As much as this pains me, the ideal is to poll for data. Now, this is far from ideal on a technical front as polling has problems. However, the spirit is that you ask for data and then you get data. You don’t interact with an agent or broker; you interact with data. This is why event streaming is so compelling with things like Kafka-SQL because they are resilient in many ways. Streaming systems are exceptionally hard. Fortunately, if you have a good stream system then when it fails, you simply ask for the data again. That’s the request-response resilience at play since there no mystery of where things stand: you ask for data, and you get it.
Adama embraces this such that you could just poll the state of a document. This yields incredible resilience. The WebSocket comes in as a downstream optimization such that updates flow over the socket in a differential format. You get all the wins as differentials minimize cpu, network, battery, and even rendering those updates to the user. Given that differentials are in a standard format, they also handle congestion exceptionally well since they can batch on the server when flow control kicks in. The size of what is stored within the server asymptotically approaches the size of data fetched during a poll.
On the upstream, Adama embraces request-response between the client and the document. Instead of publishing to a bunch of subscribers, you send a single message to a single document with traditional request response. If it fails, then try again (idempotent behavior (i.e. exactly once) handled via a unique marker). This has a remarkable advantage over pub/sub since there is no fan-out; that one to one relationship between client and the document creates an easy to measure sense of reliability.

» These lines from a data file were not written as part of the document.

/-- Alignment is checked after the tags (R361). -/
def State.issueAligned (s : State) (lc : Nat) (i : Instr) (p : Plan) : State :=
  match p.misaligned with
  | none => s.enter lc i p
  | some b => if s.ignores ALIGN then (s.ignore ALIGN b).enter lc i p else s.trap ALIGN b

/-- The first register whose tag does not match (R350). -/
def Plan.mismatch (p : Plan) : Option VReg := (p.tags.find? fun x => !x.2).map Prod.fst

/-- TRAPVAL of TAG: the register, and the tag found (R350). -/
def Frame.tagVal (f : Frame) (r : VReg) : Word := BitVec.ofNat 64 (r.val * 16 + (f.itag r).toNat)

/-- Issue a vector instruction: ILLEGAL, TAG and ALIGN are raised here (R354). -/
def State.issueVec (s : State) (i : Instr) : Out :=
  s.run i fun v =>
    match s.agent with
    | .fe _ => s
    | .core lc =>
      match s.top lc with
      | none => s
      | some f =>
        let p := planOf f (shapeOf i) v
        if p.bad then s.illegal i
        else
          match p.mismatch with
          | none => s.issueAligned lc i p
          | some r =>
            if s.ignores TAG then (s.ignore TAG (f.tagVal r)).issueAligned lc i p else s.trap TAG (f.tagVal r)

/-- `vloop` makes the next n instructions a loop body (R372). -/
def execVloop (n : Fin 16) (m : Reg) (s : State) : Out :=
  s.run (.vloop n m) fun v =>
    match s.agent with
    | .fe _ => s
    | .core lc =>
      let s1 := s.pops (.vloop n m)
      match s1.top lc with
      | none => s
      | some f =>
        (s1.setTop lc { f with vloop := some ⟨n.val + 1, (v.getD 0 0).toNat, [], f.itags⟩ }).goTo (f.h.pc + 1)

/-! ### Registers of a gang (R183, R375) -/

/-- The cores whose registers a frame's vectors span, leader first. -/
def Frame.members (f : Frame) (lc : Nat) : List Nat := (f.gang.map Gang.members).getD [lc]

/-- A register of a member's running frame. -/
def State.vreg (s : State) (m : Nat) (r : VReg) : Nat := ((s.top m).map fun f => (f.v.get r).toNat).getD 0

/-- The concatenation of a register over members. -/
def State.vcat (s : State) (r : VReg) : List Nat → Nat
  | [] => 0
  | m :: l => s.vreg m r + 2 ^ 512 * s.vcat r l

/-- Write one member's register and the tag of the gang's register in every member. -/
def State.vput (s : State) (ms : List Nat) (m : Nat) (r : VReg) (x : Nat) (t : BitVec 4) : State :=
  let s1 := match s.top m with
    | some f => s.setTop m { f with v := f.v.set r.val (BitVec.ofNat 512 x), badRegs := f.badRegs.filter (· != 32 + r.val) }
    | none => s
  ms.foldl (fun s m => match s.top m with
    | some f => s.setTop m { f with tags := f.tags.set r.val t }
    | none => s) s1
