-- ==== Sys2Proof/Machine/Tasks.lean ====
section
/-! DEFINITION. The task instructions: records and requests, the end of a frame, claims, time words,
cancels, gangs and overlays (R394 to R401). -/

namespace Sys2Proof.Machine

/-! ### What holds a sender back (R146, R153, R190, R212) -/

/-- The counter of a sender's stall at that place. -/
def stallCode (x : Flight) : Nat :=
  match x.dst with
  | .landing _ _ => cLSTALL
  | _ => cISTALL

/-- A sender one of whose records cannot leave its stop stalls, and each stalled instruction counts once, for a partition. -/
def State.unlessHeld (s : State) (src : Source) (part : Flight → Nat) (k : Unit → State) : State :=
  match s.heldFlight src with
  | none => k ()
  | some x =>
    if s.hart.stalled then s else (s.setHart { s.hart with stalled := true }).count (stallCode x) (part x)

/-- A sender stalls where one of its records cannot leave its stop, and where its parent node does not take its counts
(R124, R146, R153, R395). The records of a front-end core leave from the dispatcher's (log entry 33). -/
def State.unlessStalled (s : State) (k : Unit → State) : State :=
  match s.agent with
  | .fe _ => s.unlessHeld .dispatcher (fun x => s.fnPart (s.fnOf x.rcd.graph)) k
  | .core lc => if s.parentFull lc then s else s.unlessHeld (.core lc) (fun _ => s.partOf lc) k

/-- An instruction waits until the frame's remote stores are acknowledged. -/
def State.storesDone (s : State) (k : Unit → State) : State :=
  match s.agent with
  | .fe _ => k ()
  | .core lc => if (s.top lc).any fun f => f.unacked != 0 then s else k ()

/-- An instruction that waits for the acknowledgement of the frame's remote stores: it waits, or takes the
trap of the first that failed, or goes on (R190, R212). -/
def State.acked (s : State) (k : Unit → State) : State :=
  match s.agent with
  | .fe _ => k ()
  | .core lc =>
    match s.top lc with
    | none => k ()
    | some f =>
      if f.unacked ≠ 0 then s
      else
        match f.rejected with
        | some e => s.trap e.1 e.2
        | none => k ()

/-! ### Reading a block (R377) -/

/-- Read n doublewords at an address that must be a multiple of their size, in s0, which follows s; the trap
where it is not is the caller's. -/
def State.blockFrom (s s0 : State) (addr : Word) (n : Nat) (misaligned : Unit → State) (k : List Word → State → State) :
    State :=
  if !s.spaceOk addr (8 * n) then s.trap ADDRESS addr
  else if !aligned addr (8 * n) then misaligned ()
  else s.afterLoads (s0.loadWords addr n) k

def State.block (s : State) (addr : Word) (n : Nat) (misaligned : Unit → State) (k : List Word → State → State) : State :=
  s.blockFrom s addr n misaligned k

/-! ### Where a record may go (R90, R395) -/

/-- A named core of the own device is not mapped; the device is not in the domain of the partition that sends. -/
def State.badTargetIn (s : State) (p : Nat) (r : Rec) : Bool :=
  (!r.any && r.dev == s.devid.toNat && !s.mapped r.tcore) || !s.inDomain p r.dev
def State.badTarget (s : State) (lc : Nat) (r : Rec) : Bool := s.badTargetIn (s.partOf lc) r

This is then the battlefront and helps outline the requirements for the streaming proxy which I have to build. The hardest problem on my shoulders at the moment is prioritizing how to address this given that I like to build solutions which scale.
However, the task on my shoulders is no longer herculean as I can focus on enabling request-response for everything except the document connection. And, when things go bump in the night on the document connection, then I can simply retry without worry. The hardest task I have is to ensure that I don’t lose the book-keeping game and leave the connection dangling. As such, I will bias initial implementations to signal all failures up to the client to retry.
Well, we live in a world with a lot of stuff to buy that just works, but there are always minority cases which require something a bit more. The problem with taking that first step towards getting that bit may be more expensive than it seems.
I always like to quip that innovation is ten steps forward and nine steps back.
With a WebSocket, that’s clearly true and I believe the critics are right on many fronts. However, we should never let critics force our hand either, and I believe there are new things that we should have built which are available to buy. There are a handful of key efforts that I’d like to see explored within the open source community.
The first is a protocol design language for bi-directional communication; I’ve got a start with my api-kit code generator, but this is being designed explicitly for my use-case. It may be worth to generalize it at some time as I am building a language of how I think upon these things. It would be great if this protocol design language included connection management as well rather than just message layout.
The second is a good streaming proxy which can provide many of the solutions to the mentioned problems. A key problem is that it will require contending with consensus and consistency issues, and I’m looking at Atomix as a possible building block.
Finally, I’m wondering if the asymmetric client/server model that Adama uses (i.e. client sends request/response and server emits a data differentiable stream) is worth generalizing on its own.